**What this task involves:**
The line containing "0x08000000#32).readReg r).toNat + OperandSize.byte.bytes" marks the end: quote every line from the start of the records below through it, word for word.

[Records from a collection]
/-- Each size at the last address in range and at the first out of range. -/
theorem witness_boundary_addresses :
    (∀ r : Reg, r = 16 ∨ r = 17 ∨ r = 31 →
      ((ptr 0x07FFFFFF#32).readReg r).toNat + OperandSize.byte.bytes ≤ (ptr 0x07FFFFFF#32).mem.size
      ∧ (ptr 0x08000000#32).mem.size < ((ptr 0x08000000#32).readReg r).toNat + OperandSize.byte.bytes
      ∧ ((ptr 0x07FFFFFE#32).readReg r).toNat + OperandSize.word.bytes ≤ (ptr 0x07FFFFFE#32).mem.size
      ∧ (ptr 0x07FFFFFF#32).mem.size < ((ptr 0x07FFFFFF#32).readReg r).toNat + OperandSize.word.bytes
      ∧ ((ptr 0x07FFFFFC#32).readReg r).toNat + OperandSize.dword.bytes ≤ (ptr 0x07FFFFFC#32).mem.size
      ∧ (ptr 0x07FFFFFD#32).mem.size < ((ptr 0x07FFFFFD#32).readReg r).toNat + OperandSize.dword.bytes) := by decide
theorem witness_MoveAtomicResult : State.reset.run = .running := by decide
/-- The operand word at the end of memory, past it, and at address 0 after `pc + 4` wraps. -/
theorem witness_MoveImmediateResult :
    let inside := st 0x07FFFFF8#32 [] []
    let outside := st 0x07FFFFF9#32 [] []
    let wrapped := st 0xFFFFFFFC#32 [] []
    inside.run = .running ∧ outside.run = .running ∧ wrapped.run = .running
    ∧ (inside.pc + 4).toNat + 4 ≤ inside.mem.size ∧ outside.mem.size < (outside.pc + 4).toNat + 4
    ∧ (wrapped.pc + 4).toNat + 4 ≤ wrapped.mem.size := by decide
theorem witness_MoveMemoryDestResult :
    let f : Fields := ⟨16, 3, 0, .word⟩
    (ptr 0x07FFFFFE#32).run = .running ∧ (ptr 0x07FFFFFF#32).run = .running
    ∧ ((ptr 0x07FFFFFE#32).readReg f.dest).toNat + f.size.bytes ≤ (ptr 0x07FFFFFE#32).mem.size
    ∧ (ptr 0x07FFFFFF#32).mem.size < ((ptr 0x07FFFFFF#32).readReg f.dest).toNat + f.size.bytes := by decide
theorem witness_MoveMemorySrcResult :
    let f : Fields := ⟨3, 16, 0, .dword⟩
    (ptr 0x07FFFFFC#32).run = .running ∧ (ptr 0x07FFFFFD#32).run = .running
    ∧ ((ptr 0x07FFFFFC#32).readReg f.src).toNat + f.size.bytes ≤ (ptr 0x07FFFFFC#32).mem.size
    ∧ (ptr 0x07FFFFFD#32).mem.size < ((ptr 0x07FFFFFD#32).readReg f.src).toNat + f.size.bytes := by decide
/-- With the pointer as its own source. -/
theorem witness_MoveMemoryDestIncResult :
    let f : Fields := ⟨16, 16, 0, .word⟩
    (ptr 0x07FFFFFE#32).run = .running ∧ (ptr 0x07FFFFFF#32).run = .running
    ∧ ((ptr 0x07FFFFFE#32).readReg f.dest).toNat + f.size.bytes ≤ (ptr 0x07FFFFFE#32).mem.size
    ∧ (ptr 0x07FFFFFF#32).mem.size < ((ptr 0x07FFFFFF#32).readReg f.dest).toNat + f.size.bytes := by decide
/-- With one register as pointer and destination, and with two. -/
theorem witness_MoveMemorySrcIncResult :
    let f : Fields := ⟨16, 16, 0, .byte⟩
    let g : Fields := ⟨1, 16, 0, .byte⟩
    (ptr 0x07FFFFFF#32).run = .running ∧ (ptr 0x08000000#32).run = .running
    ∧ ((ptr 0x07FFFFFF#32).readReg f.src).toNat + f.size.bytes ≤ (ptr 0x07FFFFFF#32).mem.size
    ∧ ((ptr 0x07FFFFFF#32).readReg g.src).toNat + g.size.bytes ≤ (ptr 0x07FFFFFF#32).mem.size
    ∧ (ptr 0x08000000#32).mem.size < ((ptr 0x08000000#32).readReg g.src).toNat + g.size.bytes := by decide
/-- At address 0, where the decrement wraps, and past the end. -/
theorem witness_MoveMemoryDestDecResult :
    let f : Fields := ⟨16, 2, 0, .word⟩
    (ptr 0).run = .running ∧ (ptr 0x07FFFFFF#32).run = .running
    ∧ ((ptr 0).readReg f.dest).toNat + f.size.bytes ≤ (ptr 0).mem.size
    ∧ (ptr 0x07FFFFFF#32).mem.size < ((ptr 0x07FFFFFF#32).readReg f.dest).toNat + f.size.bytes := by decide
theorem witness_MoveMemorySrcDecResult :
    let f : Fields := ⟨17, 17, 0, .dword⟩
    let g : Fields := ⟨1, 17, 0, .dword⟩
    (ptr 0).run = .running ∧ (ptr 0x07FFFFFD#32).run = .running
    ∧ ((ptr 0).readReg f.src).toNat + f.size.bytes ≤ (ptr 0).mem.size
    ∧ ((ptr 0).readReg g.src).toNat + g.size.bytes ≤ (ptr 0).mem.size
    ∧ (ptr 0x07FFFFFD#32).mem.size < ((ptr 0x07FFFFFD#32).readReg g.src).toNat + g.size.bytes := by decide
/-- Two Moves with the same used fields, and a running state in which the Move completes and one in which it faults. -/
theorem witness_EveryMoveEndsWithTheFlagUpdate :
    let i : Instr := .moveMemorySrc ⟨1, 16, 0, .dword⟩
    let j : Instr := .moveMemorySrc ⟨1, 16, 63, .dword⟩
    i.opcode = .move ∧ j.opcode = .move ∧ j.mode = i.mode ∧ j.fields.dest = i.fields.dest
    ∧ j.fields.src = i.fields.src ∧ j.fields.size = i.fields.size
    ∧ (ptr 0).run = .running ∧ i.faultOf (ptr 0) = none ∧ (ptr 0x08000000#32).run = .running
    ∧ i.faultOf (ptr 0x08000000#32) = some (.memoryBounds 0x08000000#32 4) := by decide
/-- Destinations 16 and 15, and both ends of memory for the operand word. -/
theorem witness_LeaResult :
    let f : Fields := ⟨16, 0, 0, .dword⟩
    let g : Fields := ⟨15, 0, 0, .dword⟩
    let inside := st 0x07FFFFF8#32 [] []
    let outside := st 0x07FFFFF9#32 [] []
    inside.run = .running ∧ outside.run = .running ∧ 16 ≤ f.dest.val ∧ g.dest.val < 16
    ∧ (inside.pc + 4).toNat + 4 ≤ inside.mem.size ∧ outside.mem.size < (outside.pc + 4).toNat + 4 := by decide
theorem witness_PushAtomicResult :
    let f : Fields := ⟨0, 31, 0, .dword⟩
    (ptr 0x07FFFFFC#32).run = .running ∧ (ptr 0x07FFFFFD#32).run = .running
    ∧ ((ptr 0x07FFFFFC#32).readReg 31).toNat + f.size.bytes ≤ (ptr 0x07FFFFFC#32).mem.size
    ∧ (ptr 0x07FFFFFD#32).mem.size < ((ptr 0x07FFFFFD#32).readReg 31).toNat + f.size.bytes := by decide
/-- Both in range; the operand word out of range; the stack alone out of range. -/
theorem witness_PushImmediateResult :
    let f : Fields := ⟨0, 0, 0, .word⟩
    let noOperand := st 0x07FFFFF9#32 [] []
    (ptr 0x07FFFFFE#32).run = .running ∧ (ptr 0x07FFFFFF#32).run = .running ∧ noOperand.run = .running
    ∧ ((ptr 0x07FFFFFE#32).pc + 4).toNat + 4 ≤ (ptr 0x07FFFFFE#32).mem.size
    ∧ ((ptr 0x07FFFFFE#32).readReg 31).toNat + f.size.bytes ≤ (ptr 0x07FFFFFE#32).mem.size
    ∧ noOperand.mem.size < (noOperand.pc + 4).toNat + 4
    ∧ ((ptr 0x07FFFFFF#32).pc + 4).toNat + 4 ≤ (ptr 0x07FFFFFF#32).mem.size
    ∧ (ptr 0x07FFFFFF#32).mem.size < ((ptr 0x07FFFFFF#32).readReg 31).toNat + f.size.bytes := by decide
theorem witness_PushMemoryModesHalt : State.reset.run = .running := by decide
/-- Into the stack pointer and into another register, and past the end. -/
theorem witness_PopAtomicResult :
    let f : Fields := ⟨31, 0, 0, .dword⟩
    (ptr 0x07FFFFFC#32).run = .running ∧ (ptr 0x07FFFFFD#32).run = .running
    ∧ ((ptr 0x07FFFFFC#32).readReg 31).toNat + f.size.bytes ≤ (ptr 0x07FFFFFC#32).mem.size
    ∧ (ptr 0x07FFFFFD#32).mem.size < ((ptr 0x07FFFFFD#32).readReg 31).toNat + f.size.bytes := by decide
theorem witness_PopOtherModesHalt : State.reset.run = .running := by decide
theorem witness_PushThenPopIsNoInverse :
    let f : Fields := ⟨0, 3, 0, .dword⟩
    let g : Fields := ⟨30, 0, 0, .dword⟩
    let s := ptr 4
    s.run = .running ∧ g.size = f.size ∧ g.dest ≠ 31 ∧ (s.readReg 31).toNat + f.size.bytes ≤ s.mem.size
    ∧ (s.readReg 31 - BitVec.ofNat 32 f.size.bytes).toNat + f.size.bytes ≤ s.mem.size := by decide
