/-- AND, ORA and EOR have exactly the encodings, base cycles and penalties listed and complete in every form and
state: A becomes A and, or, exclusive-or M, N and Z follow the result, C and V and everything else but PC,
cycles and life are unchanged. The spec marks the rule as general knowledge (log entry 15). (R130, R131, R132) -/
def Obligations.LogicInstructionsCombineWithA : Prop :=
  forms .and = [(0x21, .izx, 6, .none), (0x25, .zp, 3, .none), (0x29, .imm, 2, .none), (0x2D, .abs, 4, .none),
    (0x31, .izy, 5, .pageCross), (0x35, .zpx, 4, .none), (0x39, .aby, 4, .pageCross), (0x3D, .abx, 4, .pageCross)] ∧
  forms .ora = [(0x01, .izx, 6, .none), (0x05, .zp, 3, .none), (0x09, .imm, 2, .none), (0x0D, .abs, 4, .none),
    (0x11, .izy, 5, .pageCross), (0x15, .zpx, 4, .none), (0x19, .aby, 4, .pageCross), (0x1D, .abx, 4, .pageCross)] ∧
  forms .eor = [(0x41, .izx, 6, .none), (0x45, .zp, 3, .none), (0x49, .imm, 2, .none), (0x4D, .abs, 4, .none),
    (0x51, .izy, 5, .pageCross), (0x55, .zpx, 4, .none), (0x59, .aby, 4, .pageCross), (0x5D, .abx, 4, .pageCross)] ∧
  ∀ (i : Instr) (s : State),
    (i.mnemonic = .and → ∃ M, readOperand i s = .ok M ∧
      exec i s = .next { done i s with a := s.a &&& M, p := withNZ s.p (s.a &&& M) }) ∧
    (i.mnemonic = .ora → ∃ M, readOperand i s = .ok M ∧
      exec i s = .next { done i s with a := s.a ||| M, p := withNZ s.p (s.a ||| M) }) ∧
    (i.mnemonic = .eor → ∃ M, readOperand i s = .ok M ∧
      exec i s = .next { done i s with a := s.a ^^^ M, p := withNZ s.p (s.a ^^^ M) })

/-- BIT has exactly the two encodings listed and completes in both forms and every state: Z is 1 exactly when A & M
is 0, N and V are bits 7 and 6 of the memory operand, and nothing else but PC, cycles and life changes. The spec
marks the rule as general knowledge (log entry 15). (R133) -/
def Obligations.BitTestsWithoutChangingA : Prop :=
  forms .bit = [(0x24, .zp, 3, .none), (0x2C, .abs, 4, .none)] ∧
  ∀ (i : Instr) (s : State),
    i.mnemonic = .bit → ∃ M, readOperand i s = .ok M ∧
      exec i s = .next { done i s with p := { s.p with z := decide (s.a &&& M = 0), n := bitOf M 7, v := bitOf M 6 } }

**Task output:**
/-- Each size at the last address in range and at the first out of range. -/
theorem witness_boundary_addresses :
    (∀ r : Reg, r = 16 ∨ r = 17 ∨ r = 31 →
      ((ptr 0x07FFFFFF#32).readReg r).toNat + OperandSize.byte.bytes ≤ (ptr 0x07FFFFFF#32).mem.size
      ∧ (ptr 0x08000000#32).mem.size < ((ptr 0x08000000#32).readReg r).toNat + OperandSize.byte.bytes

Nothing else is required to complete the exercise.